The following modules are present in this project:

  • BuildModels.py
  • custom_chunker.py
  • EvaluateModels.py
  • features.py
  • InputParser.py
  • main.py
  • model_test.py

Below you will find a description of every module and their functionality in alphabetical order.

BuildModels.py

This module is used to pickle and train Ner-tagger models. Given an algorithm, train data and a feature-set, it can train a model using the function train_model. This function will also nicely print the start, end and elapsed times and display which feature-set is used. After training, this module will use the function pickle_model to pickle the trained model for later use. The specified folder will be created if it doesn't exist yet. If it does, it will pick the next name available. The pickles will be named 0.pickle , 1.pickle, 2.pickle etc. This module can be used on its own, but it is recommended to use main.py instead.

custom_chucker.py

This module is an edit of the original custom_chucker.py created by Alexis Dimitriadis to accept NaiveBayes as a valid algorithm. It will create an pre-configured NER-tagger and chuncker.

EvaluateModels.py

This module is used to evaluated trained NER-taggers. Just like BuildModels.py, it will provide the user with information during execution about the times. This module can handle NER-tagger objects directly and pickled models. Present in this module is the evaluate_all_pickles function which will evaluate all pickled models in a given folder.

features.py

This module contains all feature functions that can be used to enable the tagger to recognize NE's. This module is NOT meant to be used as a standalone module, however it can be used to get all available functions.

InputParser.py

This module parses all the commandline arguments given. It will also raise errors when needed. This module can not be used as a main module. It only contains a single function parse_input that returns a dictionary with all the relevant arguments and their values.

main.py

As the name suggests, this module is meant to be used as the main module. It trains, evaluates and pickles models based on the arguments given in the commandline. If given no arguments, it will train a tagger on the complete conll2002 corpus using the IIS algorithm. It used the BuildModels.py and EvaluateModels.py modules to accomplish this.

Usage of the main module

To use the main.py module, type the following in the console : python main.py The following arguments can be set for this module :

  • algorithm. Simply use -algorithm as a flag to set this argument. Abbreviations for this flag are -a and -alg. Possible values are IIS, GIS and NaiveBayes. NaiveBayes can also be abbreviated as NB. The values after this flag are case-insensitive.
  • train_sample_size. Simply use the -train_sample_size flag to set this argument. Abbreviation for this flag is -tss. This flag must be followed by an integer. Any input less than 0 or bigger than the size of the train set of the nltk.corpus.conll2002 will be ignored.
  • feature_set. This argument can be set in 3 different ways. When the flag -taf or -train_all_features is used, all the different features will be trained one by one. Please note that a feature also calls the previous features. This way, you can see the improvement of every feature.

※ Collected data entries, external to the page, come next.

-- ==== Sys2Proof/Safety.lean ====
section
/-! DEFINITION. What a statement may call a well-kept state: every sparse table in its canonical form, and the queue's commands
well formed. -/

namespace Sys2Proof.Machine

/-- Local memory stands in its canonical form: addresses rising strictly. A byte that is not listed holds undefined content (R590), so no
listed byte stands for what an unlisted one reads. -/
def Memory.wf (m : List Host.Cell) : Bool := Tab.sortedFrom 0 m

/-- The registers stand in their canonical form: keys rising strictly, none listed at its reset value. -/
def Regs.wf (t : Tab W32) : Bool := Tab.sortedFrom 0 t && t.all (fun e => !decide (e.2 = regReset e.1))

/-- The shared cache's counters that a demand access may move (Table 7.5): hits, fills, write-backs, misses that fill nothing, prefetched
lines used. -/
def cacheCtrs : List Nat := [0x400100, 0x400108, 0x400110, 0x400118, 0x400128]

/-- Every waiting command is well formed. -/
def queueOk (s : State) : Bool := s.pending.all Instr.wf

/-- Memory, registers and counters of a state stand in their canonical forms. -/
def State.tablesWf (s : State) : Bool := Memory.wf s.mem && Regs.wf s.regs && Tab.wf 0 s.ctr

end Sys2Proof.Machine
end

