/-- LOAD_PROGRAM, RUN_JOB, RUN_BATCH, STEP_JOIN, RESOLVE_PENCIL and QUOTA_SET (4.5.2, R120, R121, R126 to R130, R134). -/
def Obligations.JobPackets : Prop :=
  (∀ s f pos p g, ready s f pos 0x10 p → loadsWell (begun s f pos) f p g →
    ∃ t u g', exec (.pktLoadProgram f pos) s = .next t ∧ follows u t f p ∧ ended u f pos St.DONE ((g.c + g.pencil * 2 ^ 16) % 2 ^ 32) ∧
      u.progs = s.progs ++ [g'] ∧ g' = { g with blocks := g'.blocks, pblocks := g'.pblocks } ∧
      (∀ b ∈ g'.blocks, ∀ h ∈ s.progs, ¬ b ∈ h.blocks) ∧ (∀ b ∈ g'.pblocks, ∀ h ∈ s.progs, ¬ b ∈ h.pblocks)) ∧
  (∀ s f pos p, ready s f pos 0x10 p → s.cache.transition = none → (getProg s f (p.bits 4 11 0)).isSome = true →
    ∃ t u v, exec (.pktLoadProgram f pos) s = .next t ∧ follows u t f p ∧ refusedAs (dropFetched s 20 f) v f pos St.BAD_PARAM ∧
      u = failWaiting v f pos (p.bits 4 11 0) ∧ othersKept s u f ∧
      ∀ y q, getPkt v f y = some q → ∃ b, getPkt u f y = some { q with loadRefused := b || q.loadRefused }) ∧
  (∀ s f pos p g, ready s f pos 0x12 p → jobChecks (begun s f pos) f (asTaken s p) = none → getProg s f (p.bits 4 11 0) = some g →
    entryTest (touchBinds (begun s f pos) f 1 (bindingsOf p)) f p.cls g.c (p.bits 6 23 0) 0 = none →
    ∃ t u v, exec (.pktRunJob f pos) s = .next t ∧ follows u t f p ∧ u = selectionPass v ∧ queuedJob s v f p g 1) ∧
  (∀ s f pos p g, ready s f pos 0x13 p → jobChecks (begun s f pos) f (asTaken s p) = none → getProg s f (p.bits 4 11 0) = some g →
    entryTest (touchBinds (begun s f pos) f (p.bits 8 22 16) (bindingsOf p)) f p.cls g.c (p.bits 6 23 0) 0 = none →
    ∃ t u v, exec (.pktRunBatch f pos) s = .next t ∧ follows u t f p ∧ u = selectionPass v ∧ queuedJob s v f p g (p.bits 8 22 16)) ∧
  (∀ s f pos p st op i, (op, i) ∈ [(0x12, Instr.pktRunJob f pos), (0x13, .pktRunBatch f pos), (0x14, .pktStepJoin f pos)] →
    ready s f pos op p → jobChecks (begun s f pos) f (asTaken s p) = some st →
    ∃ t u v, exec i s = .next t ∧ follows u t f p ∧ lookedUp (begun s f pos) v ∧
      (st = St.REFUSED_RESOURCES → entryRefused v u f p st) ∧ (st ≠ St.REFUSED_RESOURCES → refusedAs v u f pos st)) ∧
  (∀ s f pos p g n st op i, (op, n, i) ∈ [(0x12, 1, Instr.pktRunJob f pos), (0x13, p.bits 8 22 16, .pktRunBatch f pos)] →
    ready s f pos op p → jobChecks (begun s f pos) f (asTaken s p) = none → getProg s f (p.bits 4 11 0) = some g →
    entryTest (touchBinds (begun s f pos) f n (bindingsOf p)) f p.cls g.c (p.bits 6 23 0) 0 = some st →
    ∃ t u v, exec i s = .next t ∧ follows u t f p ∧ lookedUp (begun s f pos) v ∧ entryRefused v u f p st) ∧
  (∀ s f pos p g, ready s f pos 0x14 p → jobChecks (begun s f pos) f (asTaken s p) = none → getProg s f (p.bits 4 11 0) = some g →
    entryTest (touchBinds (begun s f pos) f 1 (bindingsOf p)) f p.cls g.c (p.bits 6 23 0)
      ((Tab.get Seq.reset g.seqs (p.bits 9 9 0)).steps.length * g.tLast) = none →
    ∃ t u v, exec (.pktStepJoin f pos) s = .next t ∧ follows u t f p ∧ u = selectionPass (stepBoundary v f g.id) ∧
      (∃ w, v.tt.steps = s.tt.steps ++ [w] ∧ w.fn = f ∧ w.prog = g.id ∧ w.slot = p.bits 9 9 0 ∧ w.pos = pos ∧ w.cls = p.cls) ∧
      ∀ g', getProg v f (p.bits 4 11 0) = some g' → (Tab.get Seq.reset g'.seqs (p.bits 9 9 0)).joined = true ∧
        (Tab.get Seq.reset g'.seqs (p.bits 9 9 0)).steps = (Tab.get Seq.reset g.seqs (p.bits 9 9 0)).steps ++ [pos]) ∧
  (∀ s f pos p, ready s f pos 0x16 p →
    (p.fBarrier = true → ∃ t u, exec (.pktResolvePencil f pos) s = .next t ∧ follows u t f p ∧ refusedAs s u f pos St.BAD_PARAM) ∧
    (p.fBarrier = false → getJob s f (p.dw 4).toNat = none → (∀ w ∈ s.tt.steps, ¬(w.fn = f ∧ w.pos = (p.dw 4).toNat)) →
      ∃ t u, exec (.pktResolvePencil f pos) s = .next t ∧ follows u t f p ∧ ended u f pos St.DONE 2 ∧ packetOnly s u f pos) ∧
    (∀ j g, p.fBarrier = false → getJob s f (p.dw 4).toNat = some j → j.cut = none → getProg s f j.prog = some g →
      (hostResolved g (p.bits 5 5 0) = false →
        ∃ t u, exec (.pktResolvePencil f pos) s = .next t ∧ follows u t f p ∧ refusedAs s u f pos St.BAD_PARAM) ∧
      (hostResolved g (p.bits 5 5 0) = true → (∀ e ∈ j.elems, e.pos = (p.dw 4).toNat → (Tab.get none e.preds (p.bits 5 5 0)).isSome = true) →
        ∃ t u, exec (.pktResolvePencil f pos) s = .next t ∧ follows u t f p ∧ ended u f pos St.DONE 1 ∧ packetOnly s u f pos) ∧
      (hostResolved g (p.bits 5 5 0) = true → (∃ e ∈ j.elems, e.pos = (p.dw 4).toNat ∧ Tab.get none e.preds (p.bits 5 5 0) = none) →
        ∃ t u, exec (.pktResolvePencil f pos) s = .next t ∧ follows u t f p ∧ ended u f pos St.DONE 0)) ∧
    (∀ w g, p.fBarrier = false → getJob s f (p.dw 4).toNat = none →
      s.tt.steps.find? (fun w => w.fn == f && w.pos == (p.dw 4).toNat) = some w → getProg s f w.prog = some g →
      hostResolved g (p.bits 5 5 0) = true → Tab.get none w.elem.preds (p.bits 5 5 0) = none →
      ∃ t u, exec (.pktResolvePencil f pos) s = .next t ∧ follows u t f p ∧ ended u f pos St.DONE 0 ∧
        (∀ x ∈ u.tt.steps, x.fn = f → x.pos = (p.dw 4).toNat → Tab.get none x.elem.preds (p.bits 5 5 0) = some (p.dw 6 != 0)))) ∧
  (∀ s f pos p, ready s f pos 0x72 p → (quotaFits s p →
      ∃ t u v, exec (.pktQuotaSet f pos) s = .next t ∧ follows u t f p ∧ u = selectionPass v ∧ ended v f pos St.DONE 0 ∧
        (getFn v (p.bits 4 6 0)).quota = { clusters := p.bits 5 4 0, slate := (p.dw 6).toNat, scratch := (p.dw 7).toNat, pencil := (p.dw 8).toNat
                                           classLimit := p.dw 9, share := p.bits 10 6 0, budgetCap := p.bits 11 23 0 } ∧
        ∀ g, g ≠ p.bits 4 6 0 → (getFn v g).quota = (getFn s g).quota) ∧
    (¬ quotaFits s p → ∃ t u, exec (.pktQuotaSet f pos) s = .next t ∧ follows u t f p ∧ refusedAs s u f pos St.BAD_PARAM))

If the flag -f of -feature is passed, followed by an index integer, the module will train a tagger with the feature with that index. For example python main.py -feature 7 will train a tagger with algorithm IIS on feature feature07_all_caps. Please consult the list of available features when calling python features.py to get the full list of available features. The flag -f and -feature can also be followed by the name of the feature function. For example: python main.py -f feature07_all_caps will yield the same result as the previous example.

model_test.py

This module only opens the best.pickle file and prints its evaluation.

Evaluation-output.txt

This plain text file contains the results of evaluations that are done in EvaluateModels.py. It will also be created if it doesn't exist yet. Lines will be appended to this text file every evaluation. It can easily be used to fill an Excel sheet to compare algorithms by splitting on semicolons.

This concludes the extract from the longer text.